Во всем это разнообразии всегда есть люди, которые незыблемо вписаны в пейзаж, и являются его частью словно лица президентов на горе Рашмор. Они никуда не спешат и являются как бы статичным маркерами или бакенами, пролетая мимо которых, начинаешь ощущать бессмысленность суеты.
Для меня это рыбак на Владимирском пруду. Фигура крайне колоритная, несмотря на то, что лица его я никогда не видел, но всегда чувствовал, что его тяжелый взгляд подобный эхолоту устремлен, куда-то вниз под плотную ряску. У него крохотная для его сложения голова, узкие плечи, которые U-образно направлены в сторону воды и огромный несоразмерный зад, под которым даже не угадывается складной стульчик. Весь он подобен конусу или пирамиде основательно вросший в илистый берег и напоминает фигуру с острова Пасха. Он никогда не двигается, и жив ли он, сказать весьма сложно.
Мне все время кажется, что не будет ни страны, ни города, ни меня, а он так и будет сидеть, весь покрытый мхом и грибами. У основания его ног все также будут покачиваться горлышки пивных бутылок, а между ними сновать водомерки, оставляющие легки круги на маслянистой поверхности воды.
13.08.2015
Чайтанья
Косо метет мокрый снег, липкий тяжелый, так метет, что выбивает остатки цвета из окружающих предметов, и нет ничего кроме черного и белого, только желтая труба газопровода на стене. Она петляет вдоль щербатой кирпичной кладки, взбирается вверх, огибая окна, опускается до уровня подоконников, перепрыгивает на соседние дома, направляя к переходу, ведущему в главный вход Ботанического сада к белой сторожевой башне с магазинчиком «Цветы». За чугунной оградой, едва заметна бойлерная или трансформаторная будка с узкими бойницами под самой крышей, какие бывают в общественных туалетах. Стена, обращенная на восток в сторону Марфинской шарашки, расписана граффити, в котором с трудом читается «Чайтанья».
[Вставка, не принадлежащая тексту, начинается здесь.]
-- ==== Sys2Proof/Safety.lean ====
section
/-! DEFINITION. What the manual says holds at every moment, part by part, and the invariant that gathers
it: the terms in which statements about every step are made. Each is an abbreviation of a decidable
proposition, so that it can be checked of a given state. -/

namespace Sys2Proof.Machine

/-! ### Districts -/

/-- The ranges of the configuration fields, with T ≤ H, F ≤ L − 1 and B ≤ Bmax (R2, R4). -/
abbrev ConfigInRange (c : DistrictConfig) : Prop :=
  (1 ≤ c.priority ∧ c.priority ≤ 15) ∧ (1 ≤ c.tripThreshold ∧ c.tripThreshold ≤ c.hardLimit) ∧
  c.hardLimit ≤ 4095 ∧ (1 ≤ c.tripLevel ∧ c.tripLevel ≤ 65535) ∧ c.flipLevel ≤ c.tripLevel - 1 ∧
  c.drain ≤ 255 ∧ c.settleAllowance ≤ 4095 ∧ (1 ≤ c.guardLength ∧ c.guardLength ≤ 255) ∧
  (1 ≤ c.settleTime ∧ c.settleTime ≤ 255) ∧ c.provingTime ≤ 255 ∧
  (1 ≤ c.retryBudget ∧ c.retryBudget ≤ 15) ∧ (1 ≤ c.backoffBase ∧ c.backoffBase ≤ 1000) ∧
  c.backoffBase ≤ c.backoffCap ∧ c.backoffCap ≤ 6000 ∧ c.declaredClaim ≤ 250

/-- The timer phase that a state goes with (R12). -/
def phaseOf : DistrictState → TimerPhase
  | .settling => .settle
  | .proving => .proving
  | .backoff => .backoff
  | .off | .ready | .energized | .lockout => .idle

/-- The table of R12: switch, timer phase and held claim go with the state; an idle timer has no time
left, and no time is above 60,000 ms (R14). -/
abbrev StateTable (x : District) : Prop :=
  x.switchClosed = closedState x ∧ x.timerPhase = phaseOf x.state ∧
  x.heldClaim.isSome = (x.state == .settling) ∧ (x.timerPhase = .idle → x.timerLeft = 0) ∧
  x.timerLeft ≤ msTicks 60000

/-- Attempts left and backoff step (R15, R46): never above the retry budget, 0 in Lockout, and at least 1
in Ready, Backoff and Energized. -/
abbrev AttemptsInRange (x : District) : Prop :=
  x.attemptsLeft ≤ x.config.retryBudget ∧ (x.state = .lockout → x.attemptsLeft = 0) ∧
  (x.state = .ready ∨ x.state = .backoff ∨ x.state = .energized → 1 ≤ x.attemptsLeft) ∧
  x.backoffStep ≤ 15

/-- The incident of a district (R16, R49, R54): none open in Off and Energized, one open in Backoff and
Lockout, and number 0 while none is open. -/
abbrev IncidentOk (x : District) : Prop :=
  (x.incidentOpen = false → x.incident = 0) ∧ x.incident ≤ 65535 ∧
  (x.state = .off ∨ x.state = .energized → x.incidentOpen = false) ∧
  (x.state = .backoff ∨ x.state = .lockout → x.incidentOpen = true)

/-- In Off the hold mark and the feed-loss mark are clear (R16, R17). -/
abbrev OffMarksClear (x : District) : Prop :=
  x.state = .off → x.holdMark = false ∧ x.feedLossMark = false

/-- The detector's values (R25): A within 0 to 65535 and 0 while the switch is open, the guard run count
within 0 to 255. -/
abbrev DetectorInRange (x : District) : Prop :=
  x.accumulator ≤ 65535 ∧ (x.switchClosed = false → x.accumulator = 0) ∧ x.guardRun ≤ 255

/-- The Sense Unit's values (R23, R24). -/
abbrev SenseInRange (x : District) : Prop := x.lastSample ≤ 4095 ∧ x.peakInSettle ≤ 4095

/-- A plain district's polarity is normal (R13). -/
abbrev PlainIsNormal (x : District) : Prop := x.config.kind = .plain → x.polarity = .normal

/-- The held claim and the observed peak lie within 0 to 250 (R18), and the observed peak is none while
learn peak is off (R40). -/
abbrev ClaimsInRange (x : District) : Prop :=
  x.heldClaim.getD 0 ≤ 250 ∧ x.observedPeak.getD 0 ≤ 250 ∧
  (x.config.learnPeak = false → x.observedPeak = none)

/-- One district record at any moment. -/
abbrev DistrictOk (x : District) : Prop :=
  ConfigInRange x.config ∧ StateTable x ∧ AttemptsInRange x ∧ IncidentOk x ∧ OffMarksClear x ∧
  DetectorInRange x ∧ SenseInRange x ∧ PlainIsNormal x ∧ ClaimsInRange x

/-- Every walk along the parent links ends within 23 links (R10). -/
def parentChainEnds (s : State) : Nat → DistrictNo → Bool
  | 0, _ => false
  | links + 1, d =>
    match (s.district d).config.parent with
    | none => true
    | some p => parentChainEnds s links p

/-- The parent links never form a cycle (R10). -/
abbrev ParentsAcyclic (s : State) : Prop := ∀ d : DistrictNo, parentChainEnds s 24 d = true

/-- The incident numbering (R16). -/
abbrev NumberingOk (s : State) : Prop :=
  1 ≤ s.nextIncident ∧ s.nextIncident ≤ max 1 s.incidentWrap ∧ s.incidentWrap ≤ 65535

/-! ### Feeds -/

/-- The sum of the held claims of the members of a feed (R70). -/
def heldClaims (s : State) (f : FeedNo) : Nat := claimSum s (fun _ => true) f

/-- The held sum is the total of the held claims, and never exceeds the allowance (R70). -/
abbrev BudgetKept (s : State) : Prop :=
  ∀ f : FeedNo, (s.feed f).heldSum = heldClaims s f ∧ (s.feed f).heldSum ≤ (s.feed f).allowance

/-- No district whose feed is Suspended or Resuming is powered (R77). -/
abbrev DownFeedsUnpowered (s : State) : Prop :=
  ∀ d : DistrictNo, (s.feed (s.district d).config.feed).state ≠ .normal → closedState (s.district d) = false

/-- The configuration ranges of a feed, and the table of feed states of section 4.3 (R68). -/
abbrev FeedOk (x : Feed) : Prop :=
  (1 ≤ x.allowance ∧ x.allowance ≤ 250) ∧ (1 ≤ x.launchWidth ∧ x.launchWidth ≤ 8) ∧
  (1 ≤ x.resumeDelay ∧ x.resumeDelay ≤ 255) ∧
  x.resumeTimer.isSome = (x.state == .resuming) ∧ x.resumeTimer.getD 0 ≤ msTicks 2550 ∧
  (x.lineLevel = .asserted ↔ x.state = .suspended)

/-- The line level of every feed is its fault input as the fault level reads it (section 4.3), while the
part is not held in hard reset. -/
abbrev LineLevelsRead (s : State) : Prop :=
  s.held = false → ∀ f : FeedNo, (s.feed f).lineLevel = faultLineOf s f

/-! ### The other blocks -/

/-- The Beat Generator (R106): ranges, and the interval timer running exactly in Internal mode while the
part is not held in hard reset. -/
abbrev BeatsOk (s : State) : Prop :=
  (5 ≤ s.beats.interval ∧ s.beats.interval ≤ 1000) ∧ (1 ≤ s.beats.spacing ∧ s.beats.spacing ≤ 255) ∧
  s.beats.intervalTimer.getD 0 ≤ msTicks 1000 ∧ s.beats.pulseTimer.getD 0 ≤ msTicks 1 ∧
  (s.held = false → s.beats.intervalTimer.isSome = (s.beats.mode == .internal))

/-- Every counter lies within 0 to 65535 (R114). -/
abbrev CountersInRange (s : State) : Prop := ∀ i : CounterIx, (s.counter i).value ≤ 65535

/-- Every status output stands at the value of its source with the invert mark applied (R125). -/
abbrev LevelsFollow (s : State) : Prop :=
  ∀ n : LineNo, (s.line n).level = lineLevel s (s.line n).source (s.line n).invert

/-- The notice queue never holds more than 48 notices (R168), the receive buffer and the reply queue never
more than 4 (R138, R143), and the discard tally stays within 255 (R139). -/
abbrev QueuesBounded (s : State) : Prop :=
  s.notices.entries.length ≤ 48 ∧ s.link.receiveBuffer.length ≤ 4 ∧ s.link.replyQueue.length ≤ 4 ∧
  s.link.tally ≤ 255

/-- A frame under assembly has a legal length byte and is not complete (R137, R138). -/
def frameUnderWay : Receiver → Bool
  | .hunting | .awaitingLength => true
  | .collecting n stored => decide (2 ≤ n ∧ n ≤ 62 ∧ stored.length ≤ n)

/-- The time that the gap timer still has (R136). -/
def gapLeft : GapTimer → Nat
  | .stopped => 0
  | .running n | .awaitingEnd n => n

/-- The receiver (R135 to R137): the gap timer runs exactly inside a frame, and the frame under assembly
has a legal length byte and is not complete. -/
abbrev ReceiverOk (s : State) : Prop :=
  (s.link.gapTimer = .stopped ↔ s.link.receiver = .hunting) ∧ gapLeft s.link.gapTimer ≤ msTicks 5 ∧
  frameUnderWay s.link.receiver = true

/-- Nothing that could be sent or taken waits: a free transmitter finds no reply and no offered notice
(R144), and a waiting request finds the reply queue full or a Reset request awaiting its soft reset
(R140, R145). -/
abbrev LinkSettled (s : State) : Prop :=
  (s.link.sending = none →
    s.link.replyQueue = [] ∧ (s.notices.entries = [] ∨ s.notices.flow = false)) ∧
  (s.link.receiveBuffer = [] ∨ 4 ≤ s.link.replyQueue.length ∨ s.link.resetPending = true)

/-- The soft-reset flags of the frame being sent and of the replies that wait, in the order they go out. -/
def resetFlags (s : State) : List Bool :=
  s.link.sending.toList.map (·.softReset) ++ s.link.replyQueue.map (·.softReset)

/-- While a Reset request awaits its soft reset, its reply is the last frame to go out, and no other frame
leads to a soft reset (R145). -/
abbrev ResetReplyLast (s : State) : Prop :=
  (∀ b ∈ (resetFlags s).dropLast, b = false) ∧
  (resetFlags s).getLast?.getD false = s.link.resetPending

/-- While the part is held in hard reset every block stands at its hard-reset values (R174, R175). -/
abbrev HeldAtReset (s : State) : Prop := s.held = true → hardResetBlocks s.link.rate s = s

/-- What the manual says holds at every moment. -/
abbrev Inv (s : State) : Prop :=
  (∀ d : DistrictNo, DistrictOk (s.district d)) ∧ ParentsAcyclic s ∧ NumberingOk s ∧
  (∀ f : FeedNo, FeedOk (s.feed f)) ∧ BudgetKept s ∧ DownFeedsUnpowered s ∧ LineLevelsRead s ∧
  BeatsOk s ∧ CountersInRange s ∧ LevelsFollow s ∧ QueuesBounded s ∧ ReceiverOk s ∧ LinkSettled s ∧
  ResetReplyLast s ∧ HeldAtReset s

/-! ### How an event closes

The terms in which a statement gives the whole of a next state: what the event itself changes (`u`), the
replies it queues, the notices it hands, and the transmitter's choice and the status outputs after it. -/

/-- The Link Interface and the Notice Queue after the transmitter's choice (R143, R144): a frame under way
goes on; a free transmitter takes the oldest reply, and only where no reply waits the oldest notice, while
the flow mark is on. -/
def afterChoice (l : Link) (q : NoticeQueue) : Link × NoticeQueue :=
  match l.sending, l.replyQueue, q.entries with
  | some _, _, _ => (l, q)
  | none, r :: rest, _ =>
    ({ l with
        replyQueue := rest
        sending := some ⟨frameBytes r.frame, r.softReset, lineTicks l.rate (frameBytes r.frame)⟩ }, q)
  | none, [], n :: rest =>
    if q.flow then
      ({ l with
          sending := some ⟨frameBytes (noticeFrame n), false, lineTicks l.rate (frameBytes (noticeFrame n))⟩ },
        { q with entries := rest })
    else (l, q)
  | none, [], [] => (l, q)

/-- `t` is what `u` becomes where the step that made `u` also hands the notices `made`, oldest first, puts
`replies` at the back of the reply queue, and then closes: the transmitter makes its choice, the status
outputs follow their sources, and everything else stands as in `u`. -/
structure Closes (u : State) (replies : List Reply) (made : List Notice) (t : State) : Prop where
  districts : t.districts = u.districts
  nextIncident : t.nextIncident = u.nextIncident
  incidentWrap : t.incidentWrap = u.incidentWrap
  feeds : t.feeds = u.feeds
  rotation : t.rotation = u.rotation
  groupModes : t.groupModes = u.groupModes
  beats : t.beats = u.beats
  bank : t.bank = u.bank
  pins : t.pins = u.pins
  now : t.now = u.now
  choices : t.choices = u.choices
  pending : t.pending = u.pending
  sources : ∀ n : LineNo,
    (t.line n).source = (u.line n).source ∧ (t.line n).invert = (u.line n).invert
  levels : LevelsFollow t
  link :
    (t.link, t.notices) =
      afterChoice { u.link with replyQueue := u.link.replyQueue ++ replies } (handAll made u.notices)

/-- A good frame that arrives now is taken as a request in the same step (R140): the part is not held in
hard reset, nothing that could move waits, the reply queue has room and no Reset request awaits its soft
reset. -/
abbrev TakesAtOnce (s : State) : Prop :=
  s.held = false ∧ LinkSettled s ∧ s.link.replyQueue.length < 4 ∧ s.link.resetPending = false

/-- The request `i` completes: it changes what `u` shows, hands the notices `made`, and is answered with
the request's kind plus 80h, its tag, a status byte and the given contents (R140, R141). -/
def AnswersWith (i : Instr) (s u : State) (made : List Notice) (status : Byte) (contents : List Byte) :
    Prop :=
  ∃ f t, i.frame? = some f ∧ exec i s = .next t ∧
    Closes u [⟨⟨f.kind ||| 0x80, f.tag, status :: contents⟩, false⟩] made t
– Хари ом тат сат! Бог есть истина.
Если выйти рано утром, можно увидеть, как в бойлерной открывается тяжелая железная дверь, и на заваленную снегом дорогу выходит Джанговар со скребком в руках в ярко желтой спецовке. Узловатая коричневая рука, уверенно сжимает черенок лопаты, словно это не черенок вовсе, а старое копье и цвет руки сливается с темным отполированным древком. Каждый день он расчищает тропинку от порога «Чайтаньи» до скульптуры графа Шереметева. Женоподобная фигура в буклированyом парике нелепо торчит из сугроба, выставив ножку в менуэтном па, к пухлой ляжке приникла борзая, похожая на овцу. Закончив работу, Джанговар стоит возле белого графа, облокотившись на лопату, и порывы ветра доносят тихий разговор на фарси. Мокрый снег нещадно облепляет крашеный бетон. Черты изваяния кривятся, шевелятся, шея постепенно утопает в плечах, собака растет на глазах, и вот уже кажется издалека, за завесою снега – маленький человечек с копьем в руках, стоит возле огромного Йети с лохматым медведем.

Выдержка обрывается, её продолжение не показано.